● **Task input**
____

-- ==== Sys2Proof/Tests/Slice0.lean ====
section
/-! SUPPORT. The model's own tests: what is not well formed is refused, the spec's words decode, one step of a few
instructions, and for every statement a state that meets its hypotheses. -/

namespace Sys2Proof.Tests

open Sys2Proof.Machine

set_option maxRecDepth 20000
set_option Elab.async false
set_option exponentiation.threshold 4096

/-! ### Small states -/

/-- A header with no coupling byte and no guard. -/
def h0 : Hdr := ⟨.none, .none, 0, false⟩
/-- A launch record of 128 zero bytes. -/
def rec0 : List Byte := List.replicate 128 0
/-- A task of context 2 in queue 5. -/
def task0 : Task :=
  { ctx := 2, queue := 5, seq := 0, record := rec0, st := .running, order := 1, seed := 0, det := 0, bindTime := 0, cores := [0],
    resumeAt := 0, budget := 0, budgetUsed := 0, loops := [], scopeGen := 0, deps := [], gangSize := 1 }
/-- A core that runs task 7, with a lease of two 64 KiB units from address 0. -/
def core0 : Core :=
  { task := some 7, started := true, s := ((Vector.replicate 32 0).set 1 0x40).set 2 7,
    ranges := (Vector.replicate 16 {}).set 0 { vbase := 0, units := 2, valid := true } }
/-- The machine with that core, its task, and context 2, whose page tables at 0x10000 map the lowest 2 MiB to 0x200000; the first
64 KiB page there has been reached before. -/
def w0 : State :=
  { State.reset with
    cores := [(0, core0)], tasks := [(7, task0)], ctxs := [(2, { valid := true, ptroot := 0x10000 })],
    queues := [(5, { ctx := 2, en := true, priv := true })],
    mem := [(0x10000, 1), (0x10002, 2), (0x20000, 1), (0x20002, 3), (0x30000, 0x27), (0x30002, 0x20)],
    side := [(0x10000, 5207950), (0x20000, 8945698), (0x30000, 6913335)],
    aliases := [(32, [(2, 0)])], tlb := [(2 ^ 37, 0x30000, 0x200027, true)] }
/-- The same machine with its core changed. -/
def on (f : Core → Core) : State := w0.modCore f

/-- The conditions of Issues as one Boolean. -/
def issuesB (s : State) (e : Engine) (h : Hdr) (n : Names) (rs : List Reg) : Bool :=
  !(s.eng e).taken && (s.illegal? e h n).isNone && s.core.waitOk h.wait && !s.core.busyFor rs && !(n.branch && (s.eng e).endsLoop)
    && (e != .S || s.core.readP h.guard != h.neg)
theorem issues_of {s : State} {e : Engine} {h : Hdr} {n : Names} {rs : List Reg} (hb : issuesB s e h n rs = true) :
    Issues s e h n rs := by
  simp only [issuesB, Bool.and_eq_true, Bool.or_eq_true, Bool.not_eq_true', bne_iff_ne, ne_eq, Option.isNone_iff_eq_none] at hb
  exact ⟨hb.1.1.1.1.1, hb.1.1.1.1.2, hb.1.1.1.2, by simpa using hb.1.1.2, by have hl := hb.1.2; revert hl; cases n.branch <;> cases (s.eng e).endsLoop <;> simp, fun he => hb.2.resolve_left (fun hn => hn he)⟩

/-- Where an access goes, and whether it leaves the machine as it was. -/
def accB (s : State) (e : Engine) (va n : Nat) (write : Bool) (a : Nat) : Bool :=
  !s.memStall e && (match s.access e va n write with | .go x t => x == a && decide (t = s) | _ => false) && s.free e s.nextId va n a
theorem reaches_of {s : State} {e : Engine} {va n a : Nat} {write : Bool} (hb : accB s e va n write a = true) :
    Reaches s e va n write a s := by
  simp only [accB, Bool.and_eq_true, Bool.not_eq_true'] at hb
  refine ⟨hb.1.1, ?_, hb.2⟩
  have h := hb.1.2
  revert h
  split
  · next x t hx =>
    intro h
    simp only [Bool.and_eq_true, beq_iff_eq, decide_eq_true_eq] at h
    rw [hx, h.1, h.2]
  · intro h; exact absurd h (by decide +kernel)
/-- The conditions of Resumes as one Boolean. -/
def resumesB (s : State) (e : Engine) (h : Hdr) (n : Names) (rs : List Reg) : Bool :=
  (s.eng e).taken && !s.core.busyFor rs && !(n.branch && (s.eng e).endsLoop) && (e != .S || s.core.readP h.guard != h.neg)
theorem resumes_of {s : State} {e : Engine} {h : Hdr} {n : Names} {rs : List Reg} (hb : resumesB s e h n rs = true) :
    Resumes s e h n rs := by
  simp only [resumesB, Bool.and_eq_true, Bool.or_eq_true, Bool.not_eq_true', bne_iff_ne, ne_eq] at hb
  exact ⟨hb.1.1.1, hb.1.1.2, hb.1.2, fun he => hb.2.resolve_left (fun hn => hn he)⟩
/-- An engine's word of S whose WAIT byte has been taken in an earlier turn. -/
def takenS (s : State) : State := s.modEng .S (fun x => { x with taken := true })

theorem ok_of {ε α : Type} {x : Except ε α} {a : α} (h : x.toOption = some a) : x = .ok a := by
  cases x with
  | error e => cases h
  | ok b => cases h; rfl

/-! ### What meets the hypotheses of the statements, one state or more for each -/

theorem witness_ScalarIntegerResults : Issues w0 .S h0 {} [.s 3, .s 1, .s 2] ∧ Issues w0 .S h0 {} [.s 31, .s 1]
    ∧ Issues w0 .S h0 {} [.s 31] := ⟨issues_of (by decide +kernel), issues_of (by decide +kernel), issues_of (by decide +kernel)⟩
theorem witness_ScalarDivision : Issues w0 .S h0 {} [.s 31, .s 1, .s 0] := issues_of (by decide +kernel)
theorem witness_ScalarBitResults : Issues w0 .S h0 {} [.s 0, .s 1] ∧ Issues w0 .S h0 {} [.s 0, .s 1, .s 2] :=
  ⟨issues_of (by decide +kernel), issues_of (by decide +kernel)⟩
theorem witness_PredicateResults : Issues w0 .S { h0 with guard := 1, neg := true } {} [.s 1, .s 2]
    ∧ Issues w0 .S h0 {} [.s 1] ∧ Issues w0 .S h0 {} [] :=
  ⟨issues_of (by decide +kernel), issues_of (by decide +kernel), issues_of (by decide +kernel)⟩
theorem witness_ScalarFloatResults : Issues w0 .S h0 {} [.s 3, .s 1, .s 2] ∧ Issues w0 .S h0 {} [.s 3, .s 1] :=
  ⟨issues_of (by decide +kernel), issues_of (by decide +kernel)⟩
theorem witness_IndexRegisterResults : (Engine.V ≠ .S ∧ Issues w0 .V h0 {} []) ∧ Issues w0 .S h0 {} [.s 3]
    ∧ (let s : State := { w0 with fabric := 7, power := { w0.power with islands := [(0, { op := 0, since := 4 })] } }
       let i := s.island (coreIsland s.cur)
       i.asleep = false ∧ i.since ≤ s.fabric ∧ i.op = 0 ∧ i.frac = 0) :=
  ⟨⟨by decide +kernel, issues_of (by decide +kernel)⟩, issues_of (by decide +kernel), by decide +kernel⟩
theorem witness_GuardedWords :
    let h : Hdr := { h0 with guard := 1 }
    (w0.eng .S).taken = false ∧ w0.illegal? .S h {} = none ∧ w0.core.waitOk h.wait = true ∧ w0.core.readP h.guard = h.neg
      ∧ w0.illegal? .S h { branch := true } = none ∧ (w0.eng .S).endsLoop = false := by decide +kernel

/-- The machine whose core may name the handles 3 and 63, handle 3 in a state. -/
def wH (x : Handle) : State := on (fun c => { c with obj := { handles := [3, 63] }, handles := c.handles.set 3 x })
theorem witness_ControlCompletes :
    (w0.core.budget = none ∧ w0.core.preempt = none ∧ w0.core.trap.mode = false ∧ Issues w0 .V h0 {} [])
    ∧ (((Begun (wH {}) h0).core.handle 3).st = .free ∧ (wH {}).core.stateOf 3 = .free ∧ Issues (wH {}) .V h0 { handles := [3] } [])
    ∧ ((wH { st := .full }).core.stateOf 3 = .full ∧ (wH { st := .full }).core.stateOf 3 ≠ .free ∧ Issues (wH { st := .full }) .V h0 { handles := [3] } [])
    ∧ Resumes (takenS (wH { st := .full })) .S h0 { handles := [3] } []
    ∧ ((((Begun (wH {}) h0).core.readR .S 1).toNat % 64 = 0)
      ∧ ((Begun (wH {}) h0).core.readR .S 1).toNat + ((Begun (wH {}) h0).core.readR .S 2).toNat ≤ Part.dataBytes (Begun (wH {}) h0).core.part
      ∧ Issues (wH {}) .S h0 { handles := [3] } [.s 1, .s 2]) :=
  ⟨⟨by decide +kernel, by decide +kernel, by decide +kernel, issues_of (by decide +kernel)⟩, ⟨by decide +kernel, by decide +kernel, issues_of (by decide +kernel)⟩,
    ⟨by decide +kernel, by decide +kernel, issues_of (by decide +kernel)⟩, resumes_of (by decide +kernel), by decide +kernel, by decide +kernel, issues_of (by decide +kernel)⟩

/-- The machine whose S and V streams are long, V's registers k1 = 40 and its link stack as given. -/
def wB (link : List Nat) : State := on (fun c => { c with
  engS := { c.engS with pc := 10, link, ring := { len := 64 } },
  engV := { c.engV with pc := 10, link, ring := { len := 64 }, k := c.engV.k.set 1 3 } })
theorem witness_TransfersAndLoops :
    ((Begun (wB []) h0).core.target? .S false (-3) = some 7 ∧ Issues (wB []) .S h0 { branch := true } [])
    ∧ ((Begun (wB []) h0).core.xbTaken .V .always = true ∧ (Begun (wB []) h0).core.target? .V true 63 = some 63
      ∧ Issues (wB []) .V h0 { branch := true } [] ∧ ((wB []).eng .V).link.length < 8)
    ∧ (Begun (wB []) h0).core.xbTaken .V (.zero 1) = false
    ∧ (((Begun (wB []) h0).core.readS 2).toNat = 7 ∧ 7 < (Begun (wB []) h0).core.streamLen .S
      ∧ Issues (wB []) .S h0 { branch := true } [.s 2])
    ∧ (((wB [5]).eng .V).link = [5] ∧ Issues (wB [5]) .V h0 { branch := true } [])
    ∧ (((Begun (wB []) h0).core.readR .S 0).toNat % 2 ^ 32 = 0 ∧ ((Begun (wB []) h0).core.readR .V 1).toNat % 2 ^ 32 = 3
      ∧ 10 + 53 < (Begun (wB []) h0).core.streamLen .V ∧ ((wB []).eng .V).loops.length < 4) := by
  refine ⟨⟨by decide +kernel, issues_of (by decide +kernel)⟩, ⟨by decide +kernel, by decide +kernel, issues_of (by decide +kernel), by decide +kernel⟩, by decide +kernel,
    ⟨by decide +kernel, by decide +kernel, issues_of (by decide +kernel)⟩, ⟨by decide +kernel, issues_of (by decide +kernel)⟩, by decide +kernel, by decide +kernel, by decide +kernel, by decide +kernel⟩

____

● **Your goal**
The listing above holds a line with "h (by decide +kernel)" and a line with "theorem witness_PredicateResults : Issues". Print the stretch from the first through the second, exactly and alone.

● **Problem solution**
  · intro h; exact absurd h (by decide +kernel)
/-- The conditions of Resumes as one Boolean. -/
def resumesB (s : State) (e : Engine) (h : Hdr) (n : Names) (rs : List Reg) : Bool :=
  (s.eng e).taken && !s.core.busyFor rs && !(n.branch && (s.eng e).endsLoop) && (e != .S || s.core.readP h.guard != h.neg)
theorem resumes_of {s : State} {e : Engine} {h : Hdr} {n : Names} {rs : List Reg} (hb : resumesB s e h n rs = true) :
    Resumes s e h n rs := by
  simp only [resumesB, Bool.and_eq_true, Bool.or_eq_true, Bool.not_eq_true', bne_iff_ne, ne_eq] at hb
  exact ⟨hb.1.1.1, hb.1.1.2, hb.1.2, fun he => hb.2.resolve_left (fun hn => hn he)⟩
/-- An engine's word of S whose WAIT byte has been taken in an earlier turn. -/
def takenS (s : State) : State := s.modEng .S (fun x => { x with taken := true })

theorem ok_of {ε α : Type} {x : Except ε α} {a : α} (h : x.toOption = some a) : x = .ok a := by
  cases x with
  | error e => cases h
  | ok b => cases h; rfl

/-! ### What meets the hypotheses of the statements, one state or more for each -/

theorem witness_ScalarIntegerResults : Issues w0 .S h0 {} [.s 3, .s 1, .s 2] ∧ Issues w0 .S h0 {} [.s 31, .s 1]
    ∧ Issues w0 .S h0 {} [.s 31] := ⟨issues_of (by decide +kernel), issues_of (by decide +kernel), issues_of (by decide +kernel)⟩
theorem witness_ScalarDivision : Issues w0 .S h0 {} [.s 31, .s 1, .s 0] := issues_of (by decide +kernel)
theorem witness_ScalarBitResults : Issues w0 .S h0 {} [.s 0, .s 1] ∧ Issues w0 .S h0 {} [.s 0, .s 1, .s 2] :=
  ⟨issues_of (by decide +kernel), issues_of (by decide +kernel)⟩
theorem witness_PredicateResults : Issues w0 .S { h0 with guard := 1, neg := true } {} [.s 1, .s 2]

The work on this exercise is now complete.